Client: Explore Multithreading Opportunities

holgerd77 commented 1 month ago

Today I re-discovered all the problem sets and complexities coming up when thinking about how/where to multi-thread the client, and I wanted to give this some write-up, so that it's not necessary to re-discover again and again and can concentrate on broader or selective solutions.

Technological Options

So there are basically three options on where to build upon: Web Workers are a somewhat long (2009) existing web standard. Node.js does not support Web Workers (bun e.g. supports a subset), there is a web-worker package which might be able to somewhat mitigate.

Node.js comes with a Worker Threads API, I think somewhat close to, but not compatible with Web Workers. Bun supports worker threads. Browsers does not.

There is a very very heavily (7Mio Downloads per week) used library workerpool, where the feature description sounds very promising (very small, works in Node + browser).

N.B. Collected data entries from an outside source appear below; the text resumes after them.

/-- R173: COMP_T of an operand in its domain returns the temperature and tfine of the sum v1 + v2, with the coefficients that R121
decodes from the first 24 bytes of the operand (R61). -/
def Obligations.CompTCompletes : Prop :=
  ∀ (s : State) (traw : BitVec 32) (cal : CalOperand), traw.toNat < 2 ^ 20 →
    let c := decodeTpFields cal.blk24
    let n := fun k : Int => F64.ofInt k
    let t := n traw.toNat
    let v1 := F64.mul (F64.sub (F64.div t (n 16384)) (F64.div (n c.t1.toNat) (n 1024))) (n c.t2.toInt)
    let a := F64.sub (F64.div t (n 131072)) (F64.div (n c.t1.toNat) (n 8192))
    let sum := F64.add v1 (F64.mul (F64.mul a a) (n c.t3.toInt))
    exec (.compT traw cal) s = .next (s.succeeded (.temp (F64.div sum (n 5120)) (F64.truncS32 sum)))

/-- R9, R174: for every temperature code and every T1, T2, T3 the sum is finite with magnitude at most 2^22, and tfine is
its truncation toward zero, at most 4194304 in magnitude. The spec marks R174 as its own derivation. -/
def Obligations.TfineIsTheBoundedTruncatedSum : Prop :=
  ∀ (traw : BitVec 20) (c : CalTP),
    F64.isFinite (tempSum traw c) = true ∧ |ratOf (tempSum traw c)| ≤ 2 ^ 22 ∧
    (compT traw c).2.toInt = (if 0 ≤ ratOf (tempSum traw c) then ⌊ratOf (tempSum traw c)⌋ else ⌈ratOf (tempSum traw c)⌉) ∧
    |(compT traw c).2.toInt| ≤ 4194304

/-- R175, R176: COMP_P of an operand in its domain, with the coefficients that R121 decodes from the first 24 bytes of the
operand (R61): the sentinel 0 when step 6 gives a zero of either sign, else steps 7 and the refinement. -/
def Obligations.CompPCompletes : Prop :=
  ∀ (s : State) (praw tfine : BitVec 32) (cal : CalOperand), praw.toNat < 2 ^ 20 →
    let c := decodeTpFields cal.blk24
    let n := fun k : Int => F64.ofInt k
    let a := F64.sub (F64.div (n tfine.toInt) (n 2)) (n 64000)
    let b := F64.div (F64.mul (F64.mul a a) (n c.p6.toInt)) (n 32768)
    let b := F64.add b (F64.mul (F64.mul a (n c.p5.toInt)) (n 2))
    let b := F64.add (F64.div b (n 4)) (F64.mul (n c.p4.toInt) (n 65536))
    let a := F64.div (F64.add (F64.div (F64.mul (F64.mul (n c.p3.toInt) a) a) (n 524288)) (F64.mul (n c.p2.toInt) a))
      (n 524288)
    let a := F64.mul (F64.add (n 1) (F64.div a (n 32768))) (n c.p1.toNat)
    let p := F64.sub (n 1048576) (n praw.toNat)
    let p := F64.div (F64.mul (F64.sub p (F64.div b (n 4096))) (n 6250)) a
    let q := F64.div (F64.mul (F64.mul (n c.p9.toInt) p) p) (n 2147483648)
    let r := F64.div (F64.mul p (n c.p8.toInt)) (n 32768)
    let p := F64.add p (F64.div (F64.add (F64.add q r) (n c.p7.toInt)) (n 16))
    (a = 0x0000000000000000 ∨ a = 0x8000000000000000 →
      exec (.compP praw tfine cal) s = .next (s.succeeded (.press 0x0000000000000000 true))) ∧
    (a ≠ 0x0000000000000000 → a ≠ 0x8000000000000000 →
      exec (.compP praw tfine cal) s = .next (s.succeeded (.press p false)))

/-- R175, R176: a zero P1 gives the sentinel, whatever the code, tfine and the other coefficients. -/
def Obligations.ZeroP1GivesThePressureSentinel : Prop :=
  ∀ (praw : BitVec 20) (tfine : BitVec 32) (c : CalTP), c.p1 = 0 →
    compP praw tfine c = (0x0000000000000000, true)

/-- R177: COMP_H returns the nested products of H4, H5, H2, H6, H3, H1, with no limiter, the coefficients being those that
R122 decodes from the last 9 bytes of the operand (R61). -/
def Obligations.CompHCompletes : Prop :=
  ∀ (s : State) (hraw : BitVec 16) (tfine : BitVec 32) (cal : CalOperand),
    let c := decodeHFields s.params.h45SignExtend cal.blk8 cal.h1
    let n := fun k : Int => F64.ofInt k
    let x := F64.sub (n tfine.toInt) (n 76800)
    let c4 := F64.add (F64.mul (n c.h4.toInt) (n 64)) (F64.mul (F64.div (n c.h5.toInt) (n 16384)) x)
    let g3 := F64.add (n 1) (F64.mul (F64.div (n c.h3.toNat) (n 67108864)) x)
    let g6 := F64.add (n 1) (F64.mul (F64.mul (F64.div (n c.h6.toInt) (n 67108864)) x) g3)
    let h := F64.mul (F64.sub (n hraw.toNat) c4) (F64.mul (F64.div (n c.h2.toInt) (n 65536)) g6)
    let h := F64.mul h (F64.sub (n 1) (F64.div (F64.mul (n c.h1.toNat) h) (n 524288)))
    exec (.compH hraw tfine cal) s = .next (s.succeeded (.humid h))

/-- R183: for every raw sample and every coefficient record, the three values the clamp is given are finite, so that the
only infinities of a result are the clamp's. The spec marks R183 as its own derivation. -/
def Obligations.StagesGiveFiniteValues : Prop :=
  ∀ (r : RawSample) (c : Cal),
    F64.isFinite (compT r.traw c.tp).1 = true ∧
    F64.isFinite (compP r.praw (compT r.traw c.tp).2 c.tp).1 = true ∧
    F64.isFinite (compH r.hraw (compT r.traw c.tp).2 c.hu) = true

/-- R179, R180: CLAMP returns each field as given, but `-inf` where the field is less than its lower bound and `+inf` where
its upper bound is less than the field; the sentinel flag exempts the pressure unless `PZERO_CLAMPED`. -/
def Obligations.ClampCompletes : Prop :=
  ∀ (s : State) (t p h : F64) (flag : Byte),
    let lim := fun (x : F64) (lo hi : Int) =>
      if F64.lt x (F64.ofInt lo) then F64.inf true else if F64.lt (F64.ofInt hi) x then F64.inf false else x
    exec (.clamp t p h flag) s = .next (s.succeeded (.meas {
      t := lim t (-40) 85
      p := if flag ≠ 0 ∧ s.params.pzeroClamped = false then p else lim p 30000 110000
      h := lim h 0 100 }))

/-- R28, R179, R184: every field of a compensated measurement is finite and inside its closed range, or an infinity; the
pressure may also be the sentinel 0. It rests on R183, which the spec marks as its own derivation. -/
def Obligations.CompensatedFieldsAreInRangeOrInfinite : Prop :=
  ∀ (params : Config.Params) (r : RawSample) (c : Cal),
    let m := compensate params r c
    let inRange := fun (x : F64) (lo hi : ℚ) => F64.isFinite x = true ∧ lo ≤ ratOf x ∧ ratOf x ≤ hi
    (inRange m.t (-40) 85 ∨ m.t = F64.inf true ∨ m.t = F64.inf false) ∧
    (inRange m.p 30000 110000 ∨ m.p = F64.inf true ∨ m.p = F64.inf false ∨
      (m.p = 0x0000000000000000 ∧ params.pzeroClamped = false)) ∧
    (inRange m.h 0 100 ∨ m.h = F64.inf true ∨ m.h = F64.inf false)

/-- R181: COMPENSATE of operands in their domains runs the three stages on one tfine and clamps the triple, with the coefficients
that R121 and R122 decode from the operand (R61). -/
def Obligations.CompensateCompletes : Prop :=
  ∀ (s : State) (praw traw : BitVec 32) (hraw : BitVec 16) (cal : CalOperand),
    praw.toNat < 2 ^ 20 → traw.toNat < 2 ^ 20 →
    let c : Cal := { tp := decodeTpFields cal.blk24, hu := decodeHFields s.params.h45SignExtend cal.blk8 cal.h1 }
    let t := compT (traw.setWidth 20) c.tp
    let p := compP (praw.setWidth 20) t.2 c.tp
    let h := compH hraw t.2 c.hu
    exec (.compensate praw traw hraw cal) s =
      .next (s.succeeded (.meas (clampMeas s.params { t := t.1, p := p.1, h := h } p.2)))

/-! ## Configuration (R140 to R153) -/

/-- R145 to R148: VALIDATE_CFG and the three encoders of a valid configuration return nothing and the register value whose
fields hold the codes. -/
def Obligations.EncodersComplete : Prop :=
  ∀ (s : State) (c : Cfg), c.osrsH.toNat ≤ 7 → c.osrsP.toNat ≤ 7 → c.osrsT.toNat ≤ 7 →
    (c.mode = 0 ∨ c.mode = 1 ∨ c.mode = 3) → c.filter.toNat ≤ 7 → c.tSb.toNat ≤ 7 →
    exec (.validateCfg c) s = .next (s.succeeded .none) ∧
    exec (.encCtrlHum c) s = .next (s.succeeded (.regVal (BitVec.ofNat 8 c.osrsH.toNat))) ∧
    exec (.encCtrlMeas c) s = .next (s.succeeded (.regVal
      (BitVec.ofNat 8 (32 * c.osrsT.toNat + 4 * c.osrsP.toNat + c.mode.toNat)))) ∧
    exec (.encConfig c) s = .next (s.succeeded (.regVal (match s.params.configLayout with
      | .doc => BitVec.ofNat 8 (16 * c.tSb.toNat + 2 * c.filter.toNat)
      | .vendor => BitVec.ofNat 8 (32 * c.tSb.toNat + 4 * c.filter.toNat))))

/-- R149 to R151: the three estimators of a valid configuration return the stated sums of microseconds, which fit. -/
def Obligations.DurationEstimatorsComplete : Prop :=
  ∀ (s : State) (c : Cfg), c.osrsH.toNat ≤ 7 → c.osrsP.toNat ≤ 7 → c.osrsT.toNat ≤ 7 →
    (c.mode = 0 ∨ c.mode = 1 ∨ c.mode = 3) → c.filter.toNat ≤ 7 → c.tSb.toNat ≤ 7 →
    let multiplier := fun code : Byte => [0, 1, 2, 4, 8, 16, 16, 16].getD code.toNat 0
    let standby := fun code : Byte => [500, 62500, 125000, 250000, 500000, 1000000, 10000, 20000].getD code.toNat 0
    let on := fun (code : Byte) (setup : Nat) => if code = 0 then 0 else setup
    let sb := if c.mode = 3 then standby c.tSb else 0
    let m := multiplier c.osrsT + multiplier c.osrsP + multiplier c.osrsH
    ∃ typ mx cyc : BitVec 64,
      exec (.durTypical c) s = .next (s.succeeded (.duration typ)) ∧
      exec (.durMax c) s = .next (s.succeeded (.duration mx)) ∧
      exec (.durCycle c) s = .next (s.succeeded (.duration cyc)) ∧
      typ.toNat = 1000 + 2000 * m + on c.osrsP 500 + on c.osrsH 500 + sb ∧
      mx.toNat = 1250 + 2300 * m + on c.osrsP 575 + on c.osrsH 575 ∧
      cyc.toNat = mx.toNat + sb

/-- R152: NEAREST_STANDBY returns code 5 at 1000 ms and above, and below that a candidate that no candidate beats; whatever
a tie's draw is. -/
def Obligations.NearestStandbyCompletes : Prop :=
  ∀ (s : State) (req : BitVec 64), ∃ (code : Byte) (ties : List Nat) (n : Nat),
    exec (.nearestStandby req) s = .next ({ s with ties := ties, tiesDrawn := n }.succeeded (.standby code)) ∧
    (1000000 ≤ req.toInt → code = 5) ∧
    (req.toInt < 1000000 →
      (code ∈ [(0 : Byte), 6, 7, 1, 2, 3, 4] ∨ (code = 5 ∧ s.params.standbyScanIncludes1000 = true)) ∧
      ∀ c : Byte, c ∈ [(0 : Byte), 6, 7, 1, 2, 3, 4] ∨ (c = 5 ∧ s.params.standbyScanIncludes1000 = true) →
        |req.toInt - (sbUs code : Int)| ≤ |req.toInt - (sbUs c : Int)|)

/-- R152, U7: every code of a tie is some draw's answer. -/
def Obligations.EveryTiedStandbyCodeCanBeDrawn : Prop :=
  ∀ (s : State) (req : BitVec 64) (code : Byte), req.toInt < 1000000 →
    code ∈ standbyCandidates s.params.standbyScanIncludes1000 →
    (∀ c ∈ standbyCandidates s.params.standbyScanIncludes1000,
      |req.toInt - (sbUs code : Int)| ≤ |req.toInt - (sbUs c : Int)|) →
    ∃ k t, exec (.nearestStandby req) { s with ties := k :: s.ties } = .next t ∧
      t.result = some (.success (.standby code))

/-! ## Pseudo-commands (R74) -/

/-- R74: REAPPLY is CONFIGURE of the last configuration, or the refusal no_last_config; RESET_AND_REAPPLY is SOFT_RESET and
then REAPPLY, the second only if the first returned success. -/
def Obligations.PseudoCommandsAreTheirExpansions : Prop :=
  ∀ (s t : State),
    (∀ c, s.lastCfg = some c → exec (.configure c) s = .next (runPseudo .reapply s)) ∧
    (s.lastCfg = none → runPseudo .reapply s = s.refusedWith .noLastConfig) ∧
    (exec .softReset s = .next t →
      runPseudo .resetAndReapply s = if t.result = some (.success .none) then runPseudo .reapply t else t)
end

My current tendency would be to go and try with workerpool. As far as I got it I think though that the general design of these libraries + the structural changes needed for multithreading is for all solutions pretty similar. So I think it is not too dangerous respectively too much of a loss to choose 1 solution + be not 100% sure and eventually switch later. 90% of the work will nevertheless be able to just stay as it is.

(Eventual) Technical Challenges / Limitations

Very Limited Data Exchange

There are strong limitations on what type of data can be exchanged between workers/threads and one basically needs to limit to basic/primitive data types (string) or some built-in JS low-level types (ArrayBuffer), also objects without functions. Passing functions or objects with functions is not allowed, see Node.js docs here or the respective direct Structured Clone Algorithm docs (basically everything which can be structured-cloned can be used).

This has strong implications on the design space. Sharing Common? Not allowed. Passing a tx object? Not allowed. Sharing client config? Not allowed (in the current form).

Useful only for CPU-intense Tasks (not Networking e.g.)

Using threads seems only be useful for CPU-intense tasks, I've read this now from several sources, here is one stack overflow answer especially on networking:

This is not a highly supported answer, at least marked as correct though (couldn't find a better source on this specific one quickly). So for now I would assume respectively it seems that e.g. taking out our networking layer/devp2p will likely not have the desired effect.

Multi-threaded DB Access

Ok, I also wanted to write something limitational here, but this might be the more positive part: I think I misread on previous rounds and did not make a proper process/thread distinction (I initially thought concurrent DB access from different workers is not possible). Seems so I am wrong and LevelDB e.g. is thread-safe.

Potential Starting Points

Go Smaller

One way to approach might be to think a lot smaller on first round, and try to micro-threadify very singular tasks where a low amount of data is passed.For the workerpool libary there is dedicated functionality part where functions can be offloaded dynamically. So this might be suited here.

A particularly good point to start here are likely the crytographic functions (so: the ones which run long), like signature verification, hashing, KZG, ...

Extract EVM Execution

While this might be a possible thing, this is a significantly bigger task and needs some several preparatory tasks/refactoring to get this handlable. Basically the "data-intertwistings" between the vmexecution.ts code and the rest of the client must be significantly and sustainably reduced and simplified, likely in several refactoring rounds.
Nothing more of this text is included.